■ What is expected
Look below for the line that has "0xC8#8), (3, 0#8)]". Set down the lines from there through the line that has "def triRun (f", exactly as written.

■ Data shown

*** Block opens ***

-- ==== Sys2Proof/Decode.lean ====
section
/-! DEFINITION. The decoder of command words (R76) and of the waveform selector (R74), and the encoder
written from the same tables. -/

namespace Sys2Proof

/-- Why a command word is rejected: the decode reasons of R170, each raised where R76 raises it. -/
inductive Reject where
  /-- The opcode byte is none of `0x01`, `0x02`, `0x03`, `0x10`. -/
  | illegalOpcode
  /-- A must-be-zero operand bit of SET_WAVEFORM or RENDER is 1. -/
  | reservedOperandBits
  /-- A SET_FREQUENCY operand is a NaN, infinite, or negative and not `-0.0`. -/
  | illegalFrequency
  /-- A SET_AMPLITUDE value is 0 or above 32767. -/
  | illegalAmplitude
deriving DecidableEq, Repr

/-- The two encodings the spec has: a command word delivered by the host (format CMD, R70), and the
2-bit value of `WAVE` that a frame reads (format WAVE_SEL, R74). -/
inductive Encoding where
  | command (w : CmdWord)
  | selector (sel : BitVec 2)
deriving DecidableEq, Repr

/-- The waveform a code stands for (R73). -/
def Waveform.ofCode (c : BitVec 2) : Waveform :=
  if c = 0#2 then .sine else if c = 1#2 then .triangle else if c = 2#2 then .sawtooth else .square

/-- The code of a waveform (R73). -/
def Waveform.code : Waveform → BitVec 2
  | .sine => 0#2
  | .triangle => 1#2
  | .sawtooth => 2#2
  | .square => 3#2

/-- The step operation of a waveform (R74). -/
def Waveform.stepOp : Waveform → Instr
  | .sine => .sineStep
  | .triangle => .triStep
  | .sawtooth => .sawStep
  | .square => .sqrStep

/-- `decode(w)` (R76): one command or one named reason for every 72-bit word. -/
def decodeCommand (w : CmdWord) : Except Reject Instr :=
  let op := Operands.opcode w
  let x := Operands.operand w
  if op = 0x01#8 then
    if Operands.aboveKind x ≠ 0#62 then .error .reservedOperandBits
    else .ok (.setWaveform (Operands.kind x))
  else if op = 0x02#8 then
    if F64.legalFreq (Operands.freq x) then .ok (.setFrequency (Operands.freq x))
    else .error .illegalFrequency
  else if op = 0x03#8 then
    if Operands.aboveAmp x ≠ 0#49 ∨ Operands.amp x = 0#15 then .error .illegalAmplitude
    else .ok (.setAmplitude (Operands.amp x))
  else if op = 0x10#8 then
    if Operands.aboveLen x ≠ 0#32 then .error .reservedOperandBits
    else .ok (.render (Operands.len x))
  else .error .illegalOpcode

/-- The step operation a frame runs, from the `WAVE` it read (R74): every value is legal. -/
def decodeSelector (sel : BitVec 2) : Instr := (Waveform.ofCode sel).stepOp

/-- The decoder, over both formats. -/
def decode : Encoding → Except Reject Instr
  | .command w => decodeCommand w
  | .selector sel => .ok (decodeSelector sel)

/-- The encoding of an instruction (R71, R72, R74). FRAME and COMPLETE have none: they are steps the
render engine takes on its own (R133, R136). -/
def encode : Instr → Option Encoding
  | .setWaveform kind => some (.command (Operands.command 0x01#8 (kind.setWidth 64)))
  | .setFrequency freq => some (.command (Operands.command 0x02#8 freq))
  | .setAmplitude amp => some (.command (Operands.command 0x03#8 (amp.setWidth 64)))
  | .render len => some (.command (Operands.command 0x10#8 (len.setWidth 64)))
  | .sineStep => some (.selector 0#2)
  | .triStep => some (.selector 1#2)
  | .sawStep => some (.selector 2#2)
  | .sqrStep => some (.selector 3#2)
  | .frame => none
  | .complete => none

/-- Which encoding a row of the opcode table of `nbits` bits has: a command word is 72 bits, and the
only shorter rows are the 2-bit selectors (log entry 12). A short word that is no selector is read as
a command word whose upper bits are 0, whose opcode is illegal. -/
def tableEncoding (nbits w : Nat) : Encoding :=
  if nbits < 72 ∧ w < 4 then .selector (BitVec.ofNat 2 w) else .command (BitVec.ofNat 72 w)

/-- The instruction the decoder reads from a table row's bits. -/
def decodeTableWord (nbits w : Nat) : Option Instr :=
  match decode (tableEncoding nbits w) with
  | .ok i => some i
  | .error _ => none

/-- The pseudo-instruction `silence` (R81). -/
def silence : Instr := .setFrequency F64.posZero

/-- The pseudo-instruction `render_frames n`, for `n` up to 2^30 - 1 (R81). -/
def renderFrames (n : BitVec 30) : Instr := .render (n ++ 0#2)

end Sys2Proof
end

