-- ==== Sys2Proof/Machine/Step.lean ====
section
/-! DEFINITION. One step of the machine, and the placing of an instruction for the next step. -/

namespace Sys2Proof.Machine

/-- One atomic step (R59): the next move of the interleaving. -/
def step : State → Host.Outcome State Fault Refusal := fun s => nextTurn s

/-- The state with a table row's instruction placed so that the next step runs it. -/
def State.withFetchWord (s : State) (nbits w : Nat) : State := placeEncoding (tableEncoding nbits w) s

end Sys2Proof.Machine
end

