-- ==== Sys2Proof/Tests/Slice0.lean ====
section
/-! SUPPORT. Small tests, their expected results taken from the spec's tables and vectors, and for each statement a
witness that its hypotheses can be met. -/

-- Each theorem is finished before the next is begun, which keeps the number of threads small.
set_option Elab.async false

namespace Sys2Proof.Tests

open Sys2Proof Sys2Proof.Machine

/-! ## Small states -/

/-- Reset with one waveform selected. -/
def withWave (w : BitVec 2) : State := { State.reset with wave := w }

/-- A request of two frames just started, with one waveform selected. -/
def busy (w : BitVec 2) : State := startRequest 8 (withWave w)

/-- The second frame of that request already taken: nothing remains. -/
def drained : State :=
  { busy 1#2 with
    rnd := { active := true, len := 4, remaining := 0, cursor := 4 }
    out := { len := 4, cells := [(0, 0xC8#8), (1, 0#8), (2, 0xC8#8), (3, 0#8)] } }

/-- The operations of a step, on a given frequency. -/
def triRun (f : Binary64) (t : Tri) : Tri × Int := triOp f 5000 t
def sawRun (f : Binary64) (w : Saw) : Saw × Int := sawOp f 5000 w
def sqrRun (f : Binary64) (q : Sqr) : Sqr × Int := sqrOp f 5000 q

/-! ## WellFormed (R77, R153) -/

theorem test_wf_frequency_nan : (Instr.setFrequency 0x7FF8000000000000#64).wf = false := by decide
theorem test_wf_frequency_infinite : (Instr.setFrequency 0x7FF0000000000000#64).wf = false := by decide
theorem test_wf_frequency_negative : (Instr.setFrequency 0xBFF0000000000000#64).wf = false := by decide
theorem test_wf_frequency_negative_subnormal : (Instr.setFrequency 0x8000000000000001#64).wf = false := by decide
theorem test_wf_frequency_minus_zero : (Instr.setFrequency 0x8000000000000000#64).wf = true := by decide
theorem test_wf_amplitude_zero : (Instr.setAmplitude 0#15).wf = false := by decide
theorem test_wf_amplitude_largest : (Instr.setAmplitude 32767#15).wf = true := by decide

/-! ## Decoding: words written out from R70 to R74, bit by bit -/

/-- Opcode `0x01`, 62 zero bits, kind `10`. -/
theorem test_decode_set_waveform :
    decodeCommand (0b00000001#8 ++ 0#62 ++ 0b10#2) = .ok (.setWaveform 2#2) := by decide

/-- Opcode `0x02`, sign 0, exponent 1031, fraction of 440.0 = 1.71875 * 2^8. -/
theorem test_decode_set_frequency :
    decodeCommand (0b00000010#8 ++ 0b0#1 ++ 0b10000000111#11 ++ 0b1011100000000000#16 ++ 0#36)
      = .ok (.setFrequency 0x407B800000000000#64) := by decide

/-- Opcode `0x03`, 49 zero bits, amplitude 32767. -/
theorem test_decode_set_amplitude :
    decodeCommand (0b00000011#8 ++ 0#49 ++ 0b111111111111111#15) = .ok (.setAmplitude 32767#15) := by decide

/-- Opcode `0x10`, 32 zero bits, length `0x80000004`. -/
theorem test_decode_render :
    decodeCommand (0b00010000#8 ++ 0#32 ++ 0b10000000000000000000000000000100#32)
      = .ok (.render 0x80000004#32) := by decide

theorem test_decode_sine_step : decode (.selector 0b00#2) = .ok .sineStep := by decide
theorem test_decode_tri_step : decode (.selector 0b01#2) = .ok .triStep := by decide
theorem test_decode_saw_step : decode (.selector 0b10#2) = .ok .sawStep := by decide
theorem test_decode_sqr_step : decode (.selector 0b11#2) = .ok .sqrStep := by decide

*** Block closes ***

■ Final answer
    out := { len := 4, cells := [(0, 0xC8#8), (1, 0#8), (2, 0xC8#8), (3, 0#8)] } }

/-- The operations of a step, on a given frequency. -/
def triRun (f : Binary64) (t : Tri) : Tri × Int := triOp f 5000 t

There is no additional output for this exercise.